(Excerpts from a dataset)
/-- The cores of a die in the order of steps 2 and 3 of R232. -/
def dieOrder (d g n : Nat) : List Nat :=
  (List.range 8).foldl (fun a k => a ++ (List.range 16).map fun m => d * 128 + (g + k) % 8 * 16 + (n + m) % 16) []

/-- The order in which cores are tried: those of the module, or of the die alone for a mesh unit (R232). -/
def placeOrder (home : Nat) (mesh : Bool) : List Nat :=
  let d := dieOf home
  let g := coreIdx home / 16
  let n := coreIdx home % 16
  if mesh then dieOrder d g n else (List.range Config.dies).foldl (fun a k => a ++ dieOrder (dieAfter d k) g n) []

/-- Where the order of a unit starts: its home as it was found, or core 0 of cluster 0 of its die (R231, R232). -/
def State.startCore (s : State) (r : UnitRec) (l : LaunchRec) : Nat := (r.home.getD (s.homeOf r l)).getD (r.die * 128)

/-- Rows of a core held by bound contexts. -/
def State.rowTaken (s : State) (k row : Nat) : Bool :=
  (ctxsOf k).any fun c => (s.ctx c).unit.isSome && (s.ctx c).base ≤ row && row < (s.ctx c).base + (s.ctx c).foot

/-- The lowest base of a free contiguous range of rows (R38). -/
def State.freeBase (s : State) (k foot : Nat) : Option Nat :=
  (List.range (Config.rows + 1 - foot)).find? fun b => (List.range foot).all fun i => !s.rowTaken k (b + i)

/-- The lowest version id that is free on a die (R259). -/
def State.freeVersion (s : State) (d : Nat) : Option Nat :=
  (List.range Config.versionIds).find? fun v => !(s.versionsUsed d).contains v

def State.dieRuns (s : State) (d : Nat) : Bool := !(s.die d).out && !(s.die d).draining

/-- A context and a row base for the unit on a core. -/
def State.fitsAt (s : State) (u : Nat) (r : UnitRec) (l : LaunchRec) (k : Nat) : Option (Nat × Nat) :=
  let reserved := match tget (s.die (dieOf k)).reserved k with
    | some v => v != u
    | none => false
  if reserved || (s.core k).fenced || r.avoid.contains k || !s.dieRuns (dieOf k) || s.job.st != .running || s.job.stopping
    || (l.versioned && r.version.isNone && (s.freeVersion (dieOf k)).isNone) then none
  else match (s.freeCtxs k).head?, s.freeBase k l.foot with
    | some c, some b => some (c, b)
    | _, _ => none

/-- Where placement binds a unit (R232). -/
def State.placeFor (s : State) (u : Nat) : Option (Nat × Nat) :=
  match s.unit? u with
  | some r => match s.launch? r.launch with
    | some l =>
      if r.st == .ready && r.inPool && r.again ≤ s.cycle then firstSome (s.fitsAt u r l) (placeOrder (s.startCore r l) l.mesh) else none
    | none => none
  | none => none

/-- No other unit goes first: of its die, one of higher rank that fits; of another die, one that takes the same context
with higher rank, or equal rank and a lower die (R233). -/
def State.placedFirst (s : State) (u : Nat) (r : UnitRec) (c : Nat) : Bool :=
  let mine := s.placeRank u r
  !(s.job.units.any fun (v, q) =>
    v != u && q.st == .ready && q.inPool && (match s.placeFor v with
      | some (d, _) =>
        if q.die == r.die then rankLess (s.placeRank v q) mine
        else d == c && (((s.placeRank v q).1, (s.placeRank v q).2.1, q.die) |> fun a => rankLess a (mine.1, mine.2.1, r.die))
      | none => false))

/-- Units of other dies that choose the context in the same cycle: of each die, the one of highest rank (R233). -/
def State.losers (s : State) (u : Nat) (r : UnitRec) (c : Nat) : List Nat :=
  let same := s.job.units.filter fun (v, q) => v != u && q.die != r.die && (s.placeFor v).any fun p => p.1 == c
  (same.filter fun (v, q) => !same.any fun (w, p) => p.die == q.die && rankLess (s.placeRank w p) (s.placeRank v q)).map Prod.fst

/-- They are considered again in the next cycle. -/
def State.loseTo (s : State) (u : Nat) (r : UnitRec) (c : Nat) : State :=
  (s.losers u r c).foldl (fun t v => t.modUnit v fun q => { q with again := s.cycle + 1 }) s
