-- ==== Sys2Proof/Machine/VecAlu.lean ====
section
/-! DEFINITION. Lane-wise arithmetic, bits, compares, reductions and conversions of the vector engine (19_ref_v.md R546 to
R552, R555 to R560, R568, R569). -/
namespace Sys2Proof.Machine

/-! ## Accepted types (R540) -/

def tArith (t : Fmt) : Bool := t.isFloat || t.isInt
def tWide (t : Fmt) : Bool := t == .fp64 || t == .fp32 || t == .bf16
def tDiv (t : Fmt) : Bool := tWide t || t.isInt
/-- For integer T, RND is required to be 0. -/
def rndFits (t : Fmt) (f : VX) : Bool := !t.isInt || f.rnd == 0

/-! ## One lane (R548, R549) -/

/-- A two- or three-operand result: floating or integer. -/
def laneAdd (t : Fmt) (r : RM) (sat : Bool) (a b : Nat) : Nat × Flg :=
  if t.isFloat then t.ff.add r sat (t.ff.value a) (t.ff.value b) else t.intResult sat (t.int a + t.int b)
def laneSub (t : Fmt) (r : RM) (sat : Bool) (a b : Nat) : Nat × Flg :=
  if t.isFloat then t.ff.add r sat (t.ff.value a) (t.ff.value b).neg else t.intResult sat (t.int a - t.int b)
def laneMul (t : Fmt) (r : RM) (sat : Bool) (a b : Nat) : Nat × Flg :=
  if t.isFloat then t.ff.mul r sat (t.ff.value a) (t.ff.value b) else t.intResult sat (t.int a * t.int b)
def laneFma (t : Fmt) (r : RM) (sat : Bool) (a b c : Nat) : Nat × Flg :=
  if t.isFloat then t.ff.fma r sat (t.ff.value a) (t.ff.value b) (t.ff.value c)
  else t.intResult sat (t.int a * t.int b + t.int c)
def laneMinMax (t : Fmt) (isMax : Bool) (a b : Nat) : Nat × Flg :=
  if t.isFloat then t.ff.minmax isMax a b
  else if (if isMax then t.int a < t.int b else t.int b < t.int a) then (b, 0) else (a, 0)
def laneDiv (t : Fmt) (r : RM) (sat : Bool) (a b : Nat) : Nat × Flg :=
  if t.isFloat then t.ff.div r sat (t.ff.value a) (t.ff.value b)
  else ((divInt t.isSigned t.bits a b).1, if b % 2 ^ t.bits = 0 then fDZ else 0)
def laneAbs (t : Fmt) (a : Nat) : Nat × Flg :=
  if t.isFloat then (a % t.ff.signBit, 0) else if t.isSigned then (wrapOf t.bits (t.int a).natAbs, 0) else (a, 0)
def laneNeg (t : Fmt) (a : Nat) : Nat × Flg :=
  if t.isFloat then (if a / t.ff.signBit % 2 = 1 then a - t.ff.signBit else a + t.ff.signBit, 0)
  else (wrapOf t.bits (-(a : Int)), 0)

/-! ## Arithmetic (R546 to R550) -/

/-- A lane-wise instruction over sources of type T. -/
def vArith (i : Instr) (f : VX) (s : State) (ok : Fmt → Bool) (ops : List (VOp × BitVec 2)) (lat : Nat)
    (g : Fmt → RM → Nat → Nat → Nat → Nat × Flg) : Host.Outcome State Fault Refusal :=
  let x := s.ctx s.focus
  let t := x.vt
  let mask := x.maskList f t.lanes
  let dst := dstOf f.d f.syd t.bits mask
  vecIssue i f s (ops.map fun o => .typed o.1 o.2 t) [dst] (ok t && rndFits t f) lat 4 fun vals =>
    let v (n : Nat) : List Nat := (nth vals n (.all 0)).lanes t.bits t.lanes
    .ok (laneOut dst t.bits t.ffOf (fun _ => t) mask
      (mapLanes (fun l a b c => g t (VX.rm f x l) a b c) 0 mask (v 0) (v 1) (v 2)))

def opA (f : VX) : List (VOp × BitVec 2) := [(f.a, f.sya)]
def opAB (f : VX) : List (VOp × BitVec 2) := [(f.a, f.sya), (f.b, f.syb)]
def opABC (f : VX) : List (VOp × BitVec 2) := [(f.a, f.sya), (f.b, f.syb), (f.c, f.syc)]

WORK INSTRUCTION ▸ Using the records above, copy word for word the line with "die (R259). -/", the line with "let same := s.job.units.filter", and every line between them.

RESULT FOR THIS TASK ▸
/-- The lowest version id that is free on a die (R259). -/
def State.freeVersion (s : State) (d : Nat) : Option Nat :=
  (List.range Config.versionIds).find? fun v => !(s.versionsUsed d).contains v

def State.dieRuns (s : State) (d : Nat) : Bool := !(s.die d).out && !(s.die d).draining

/-- A context and a row base for the unit on a core. -/
def State.fitsAt (s : State) (u : Nat) (r : UnitRec) (l : LaunchRec) (k : Nat) : Option (Nat × Nat) :=
  let reserved := match tget (s.die (dieOf k)).reserved k with
    | some v => v != u
    | none => false
  if reserved || (s.core k).fenced || r.avoid.contains k || !s.dieRuns (dieOf k) || s.job.st != .running || s.job.stopping
    || (l.versioned && r.version.isNone && (s.freeVersion (dieOf k)).isNone) then none
  else match (s.freeCtxs k).head?, s.freeBase k l.foot with
    | some c, some b => some (c, b)
    | _, _ => none

/-- Where placement binds a unit (R232). -/
def State.placeFor (s : State) (u : Nat) : Option (Nat × Nat) :=
  match s.unit? u with
  | some r => match s.launch? r.launch with
    | some l =>
      if r.st == .ready && r.inPool && r.again ≤ s.cycle then firstSome (s.fitsAt u r l) (placeOrder (s.startCore r l) l.mesh) else none
    | none => none
  | none => none

/-- No other unit goes first: of its die, one of higher rank that fits; of another die, one that takes the same context
with higher rank, or equal rank and a lower die (R233). -/
def State.placedFirst (s : State) (u : Nat) (r : UnitRec) (c : Nat) : Bool :=
  let mine := s.placeRank u r
  !(s.job.units.any fun (v, q) =>
    v != u && q.st == .ready && q.inPool && (match s.placeFor v with
      | some (d, _) =>
        if q.die == r.die then rankLess (s.placeRank v q) mine
        else d == c && (((s.placeRank v q).1, (s.placeRank v q).2.1, q.die) |> fun a => rankLess a (mine.1, mine.2.1, r.die))
      | none => false))

/-- Units of other dies that choose the context in the same cycle: of each die, the one of highest rank (R233). -/
def State.losers (s : State) (u : Nat) (r : UnitRec) (c : Nat) : List Nat :=
  let same := s.job.units.filter fun (v, q) => v != u && q.die != r.die && (s.placeFor v).any fun p => p.1 == c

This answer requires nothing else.